• [WORK ITEM]: Print each line from the start of the records below up through the line where "stood before. -/" is found, exactly as given.

[SUPPLIED RECORDS]

-- ==== Sys2Proof/Machine/Lanes.lean ====
section
/-! DEFINITION. Select and predicate logic (R309), lane exchange, ballots, reductions and scan (R310 to R315), moves and
lane access (R316, R317). Every source of another lane is read from the group as it stood before the word (R30). -/
namespace Sys2Proof.Machine

/-- `sel`: va where pN xor inv is true, else vb (R249). -/
def execSel (d a b : BitVec 7) (p : BitVec 3) (i : Bool) (s : State) : Out :=
  laneWord s false (fun gr => [v1 gr [d, a, b]]) fun l =>
    l.wr d.toNat (if l.pred p != i then l.rd a.toNat else l.rd b.toNat)

/-- `plog`: pd ← tt[2 pa + pb] (R249). -/
def execPlog (d : BitVec 3) (t : BitVec 4) (a b : BitVec 3) (s : State) : Out :=
  laneWord s false (fun _ => []) fun l =>
    l.setPred d (t.getLsbD ((if l.pred a then 2 else 0) + (if l.pred b then 1 else 0)))

/-! ### Shuffles (R311) -/

/-- A word that writes vd in the lanes of ACT from the whole group as it stood before. -/
def exchange (s : State) (checks : Group → List (Bool × Nat)) (f : Group → Nat → Lane → Lane) : Out :=
  actWord s false checks anyRole fun g gr => s.modGroup g fun gr' => gr'.onLanes s.cur.act fun i l => f gr i l

/-- The value of va at source lane j, or of the lane itself when there is no lane j. -/
def fromLane (gr : Group) (l : Lane) (a : BitVec 7) (j : Int) : Word :=
  if 0 ≤ j ∧ j < gr.lanes.length then (gr.lane j.toNat).rd a.toNat else l.rd a.toNat

/-- A shuffle whose source lane is a function of the lane's number and of vb. -/
def shuffle (s : State) (d a b : BitVec 7) (src : Nat → Nat → Int) : Out :=
  exchange s (fun gr => [v1 gr [d, a, b]]) fun gr i l =>
    l.wr d.toNat (fromLane gr l a (src i (l.rd b.toNat).toNat))

def execShflIdx (d a b : BitVec 7) (s : State) : Out := shuffle s d a b fun _ x => (x : Int)
def execShflUp (d a b : BitVec 7) (s : State) : Out := shuffle s d a b fun i x => (i : Int) - x
def execShflDn (d a b : BitVec 7) (s : State) : Out := shuffle s d a b fun i x => (i : Int) + x
def execShflXor (d a b : BitVec 7) (s : State) : Out := shuffle s d a b fun i x => ((i ^^^ x : Nat) : Int)

/-- `bcast`: the source lane is vb of the lowest lane of ACT. -/
def execBcast (d a b : BitVec 7) (s : State) : Out :=
  exchange s (fun gr => [v1 gr [d, a, b]]) fun gr _ l =>
    l.wr d.toNat (fromLane gr l a ((gr.lane (s.cur.act.headD 0)).rd b.toNat).toNat)

/-! ### Ballot, rank and count (R312) -/

/-- The lanes of ACT with pa true. -/
def trueLanes (gr : Group) (act : List Nat) (p : BitVec 3) : List Nat := act.filter fun i => (gr.lane i).pred p

def execBallot (d : BitVec 7) (p : BitVec 3) (s : State) : Out :=
  exchange s (fun gr => [v1 gr [d]]) fun gr i l =>
    l.wr d.toNat (BitVec.ofNat 32 (maskWord (trueLanes gr s.cur.act p) (i / 32)))
def execVrank (d : BitVec 7) (p : BitVec 3) (s : State) : Out :=
  exchange s (fun gr => [v1 gr [d]]) fun gr i l =>
    l.wr d.toNat (BitVec.ofNat 32 ((trueLanes gr s.cur.act p).filter (· < i)).length)
def execVcount (d : BitVec 7) (p : BitVec 3) (s : State) : Out :=
  exchange s (fun gr => [v1 gr [d]]) fun gr _ l => l.wr d.toNat (BitVec.ofNat 32 (trueLanes gr s.cur.act p).length)
def execVany (d p : BitVec 3) (s : State) : Out :=
  exchange s (fun _ => []) fun gr _ l => l.setPred d (!(trueLanes gr s.cur.act p).isEmpty)
def execVall (d p : BitVec 3) (s : State) : Out :=
  exchange s (fun _ => []) fun gr _ l => l.setPred d ((trueLanes gr s.cur.act p).length == s.cur.act.length)

/-! ### Reductions and scan (R313 to R315) -/

/-- The fields that must agree: RM, DAZ, FTZ, NANP, MINX (R315). -/
def foldModes (gr : Group) (act : List Nat) : Bool :=
  match act with
  | [] => true
  | i :: r => r.all fun j => (gr.lane j).fmode &&& 0xDF == (gr.lane i).fmode &&& 0xDF

/-- The running values of the fold, one for each lane of ACT (R313). -/
def foldFrom (op : Nat → Nat → Nat) (x : Nat) : List Nat → List Nat
  | [] => [x]
  | y :: r => x :: foldFrom op (op x y) r

/-- The running values over va in lane order; for .f32 the first is read under DAZ, a signalling NaN quieted as R139 states (R120).
(DEDUCED: log 95) -/
def running (t : TyCode) (md : Mode) (op : Nat → Nat → Nat) (xs : List Nat) : List Nat :=
  match xs with
  | [] => []
  | x :: r => foldFrom op (if t.isFloat then returned .f32 md x else x) r

/-- A reduction or scan: float modes must agree, or the word traps FMTMIX (R315). -/
def foldWord (s : State) (d a : BitVec 7) (t : TyCode) (scan : Bool) (op : Mode → Nat → Nat → Nat) : Out :=
  actWord s false (fun gr => [v1 gr [d, a]]) anyRole fun g gr =>
    if t.isFloat && !foldModes gr s.cur.act then s.trapNow g 5 s.cur.act 0 0 0
    else
      let md := (gr.lane (s.cur.act.headD 0)).mode
      let xs := running t md (op md) (s.cur.act.map fun i => ((gr.lane i).rd a.toNat).toNat)
      s.modGroup g fun gr' => gr'.onLanes s.cur.act fun i l =>
        l.wr d.toNat (BitVec.ofNat 32 (if scan then (xs[s.cur.act.idxOf i]?).getD 0 else xs.getLastD 0))

/-- The folds' operations by type (R313). -/
def foldAdd (t : TyCode) (md : Mode) (x y : Nat) : Nat := if t.isFloat then faddE .f32 md x y else (x + y) % 2 ^ 32
def foldMin (t : TyCode) (md : Mode) (x y : Nat) : Nat :=
  if t.isFloat then fminE .f32 md x y
  else if t = .s32 then (if sval 32 y < sval 32 x then y else x) else min x y
def foldMax (t : TyCode) (md : Mode) (x y : Nat) : Nat :=
  if t.isFloat then fmaxE .f32 md x y
  else if t = .s32 then (if sval 32 x < sval 32 y then y else x) else max x y

def execRedadd (d a : BitVec 7) (t : TyCode) (s : State) : Out := foldWord s d a t false (foldAdd t)
def execRedmax (d a : BitVec 7) (t : TyCode) (s : State) : Out := foldWord s d a t false (foldMax t)
def execRedmin (d a : BitVec 7) (t : TyCode) (s : State) : Out := foldWord s d a t false (foldMin t)
def execScanadd (d a : BitVec 7) (t : TyCode) (s : State) : Out := foldWord s d a t true (foldAdd t)

/-! ### Moves and lane access (R316, R317) -/

def execMov (d a : BitVec 7) (s : State) : Out := unVec s d a id
def execMovs (d : BitVec 7) (a : BitVec 5) (s : State) : Out :=
  exchange s (fun gr => [v1 gr [d]]) fun gr _ l => l.wr d.toNat ((gr.rs a.toNat).truncate 32)
def execMovi (d : BitVec 7) (i : BitVec 14) (s : State) : Out :=
  laneWord s true (fun gr => [v1 gr [d]]) fun l => l.wr d.toNat (immW s.cur.hix 14 i.toNat)
def execMovp (d : BitVec 7) (p : BitVec 3) (s : State) : Out :=
  laneWord s false (fun gr => [v1 gr [d]]) fun l => l.wr d.toNat (if l.pred p then 1 else 0)
def execSetp (d : BitVec 3) (a : BitVec 7) (s : State) : Out :=
  laneWord s false (fun gr => [v1 gr [a]]) fun l => l.setPred d (l.rd a.toNat != 0)

/-- `rdsp`: the member position of the lane's block in the running station (R316). -/
def execRdsp (d : BitVec 7) (s : State) : Out :=
  exchange s (fun gr => [v1 gr [d]]) fun gr _ l => l.wr d.toNat (BitVec.ofNat 32 (gr.members.idxOf l.blk.toNat))

/-- `rdlane`: any lane may be read; 0 at or beyond the width (R310, R317). -/
def execRdlane (d : BitVec 5) (a : BitVec 7) (b : BitVec 5) (s : State) : Out :=
  actWord s false (fun gr => [v1 gr [a]]) anyRole fun g gr =>
    let j := (gr.rs b.toNat).toNat
    s.modGroup g fun gr' =>
      gr'.ws d.toNat (if j < gr.lanes.length then dw ((gr.lane j).rd a.toNat).toNat else 0)

/-- `wrlane`: lane sb, if it is in ACT (R317). -/
def execWrlane (d : BitVec 7) (a b : BitVec 5) (s : State) : Out :=
  exchange s (fun gr => [v1 gr [d]]) fun gr i l =>
    if i = (gr.rs b.toNat).toNat then l.wr d.toNat ((gr.rs a.toNat).truncate 32) else l

end Sys2Proof.Machine
end

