/-- A thread fetches the word at its PC, with its fetch capability, and performs it; in the image of an object that was
unloaded it takes L2CAP (R268, R419). The fetch is a read by the thread: a watchpoint reports it (R429), a refresh holds it (R440), and
urgent reads go first (R80). The report of a refused fetch, which has no word, gives INSTR 0 (R220). (DESIGN CHOICE: log 102) -/
def State.fetch (s : State) (t : Nat) : Out :=
  match s.thread? t with
  | none => .refused .notDue
  | some th =>
    if !th.runs then .refused .notDue
    else match s.ctx? th.ctx with
      | none => .refused .notDue
      | some c =>
        if c.fetchLen < th.pc + 4 || c.isUnloaded th.pc then .next ((s.beginThread t 0).l2fault t .cap th.pc)
        else match s.tableBank (portOf (threadCore t)) th.ctx c.arena 6 rX th.pc 4 with
          | some b => .next (s.holdThread t b false)
          | none =>
          let (s1, e) := s.portEntry (portOf (threadCore t)) th.ctx c.arena 6 rX th.pc 4
          match judge s.mem e 6 rX th.pc 4 with
          | .at_ f => match s.rangeBank f 4 with
            | some b => .next (s1.holdThread t b false)
            | none =>
              if s.readWaits f then .refused .notDue
              else (s1.watchReport 2 th.ctx c.arena th.pc 4 0 false).performThread t (BitVec.ofNat 32 (mnat s.mem f 4))
          | .elsewhere p =>
            let (s2, n) := s1.joinEntry p (.thread t)
            .next (s2.modThread t fun x => { x with parked := some n, replay := false })
          | .noFrame n => .fault (.noSuchFrame n)
          | .denied _ | .window _ => .next ((s1.beginThread t 0).l2fault t .cap th.pc)

/-- The place of a thread in the round of its core: 0 right after the last one to issue (R81). (DESIGN CHOICE: log 110) -/
def State.roundOf (s : State) (t : Nat) : Nat := (t % 4 + 3 - (tget s.lampLast (threadCore t)).getD 3) % 4

/-- It is the thread's turn: of its core's threads that run, none stands before it in the round (R81). -/
def State.hasTurn (s : State) (t : Nat) : Bool :=
  s.threads.all fun (u, th) => threadCore u != threadCore t || !th.runs || decide (s.roundOf t ≤ s.roundOf u)

/-- The lamplighter issues a thread's next instruction in its turn (R81). -/
def lampIssue (t : Nat) (s : State) : Out := if s.hasTurn t then s.fetch t else .refused .notDue

/-! ### The moves that may be due -/

/-- A move: what it does to the state. -/
abbrev Act := State → Out

/-- Moves of one group. -/
def groupActs (g : Nat) : List Act :=
  [execGeneralAgeSelect g, execTrapRecordWrite g, execSiblingStop g, execPreciseStop g, execFenceComplete g, execSinvComplete g,
   execGroupWake g, execGroupRetire g]

/-- The resolution of the site a group is parked at. -/
def fuseActs (gr : Group) : List Act :=
  match gr.wait with
  | .fuse site _ => [execFuseResolve gr.crew site]
  | .none | .phase _ _ _ | .word _ _ | .compose _ _ | .fence _ _ _ _ | .sinv _ _ _ _ _ | .answer _ | .store _ => []

/-- An admitted store of a thread performs (R95, R327). -/
def performStore (n : Nat) (s : State) : Out :=
  match tget s.posted n with
  | none => .refused .notDue
  | some p => if s.postedDue n p then .next (s.performPosted n) else .refused .notDue

/-- Moves of one access. -/
def accessActs (n : Nat) : List Act :=
  [execPortAccess n, execClaimCheck n, execBarrierArrival n, execAnswerReturn n, execUrgencyBit n]

/-- Moves of one command of a copy queue. -/
def copyActs (n : Nat) : List Act := [execCopyChunk n, execCopyCompletion n, execQfencePerform n]

/-- Moves of one thread. -/
def threadActs (t : Nat) : List Act :=
  [lampIssue t, execEventQueuePlaceFree t, execGwaitWake t, execGwaitTimeout t, execEmitUnblock t, execWatchdogExpire t,
   execLaunchValidate false t]

/-- Moves of one launch. -/
def launchActs (n : Nat) : List Act := [execCrewAdmit n, execLaunchClassRise n, execLaunchComplete n, execCrewCommit n]

/-- Moves of one context. -/
def ctxActs (n : Nat) (c : Context) : List Act := execRecipeImageWrite n :: c.objs.map fun o => execCodeUnmap n o.id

[/SUPPLIED RECORDS]

• [WRITTEN ANSWER]:
-- ==== Sys2Proof/Machine/Lanes.lean ====
section
/-! DEFINITION. Select and predicate logic (R309), lane exchange, ballots, reductions and scan (R310 to R315), moves and
lane access (R316, R317). Every source of another lane is read from the group as it stood before the word (R30). -/
namespace Sys2Proof.Machine

/-- `sel`: va where pN xor inv is true, else vb (R249). -/
def execSel (d a b : BitVec 7) (p : BitVec 3) (i : Bool) (s : State) : Out :=
  laneWord s false (fun gr => [v1 gr [d, a, b]]) fun l =>
    l.wr d.toNat (if l.pred p != i then l.rd a.toNat else l.rd b.toNat)

/-- `plog`: pd ← tt[2 pa + pb] (R249). -/
def execPlog (d : BitVec 3) (t : BitVec 4) (a b : BitVec 3) (s : State) : Out :=
  laneWord s false (fun _ => []) fun l =>
    l.setPred d (t.getLsbD ((if l.pred a then 2 else 0) + (if l.pred b then 1 else 0)))

/-! ### Shuffles (R311) -/

/-- A word that writes vd in the lanes of ACT from the whole group as it stood before. -/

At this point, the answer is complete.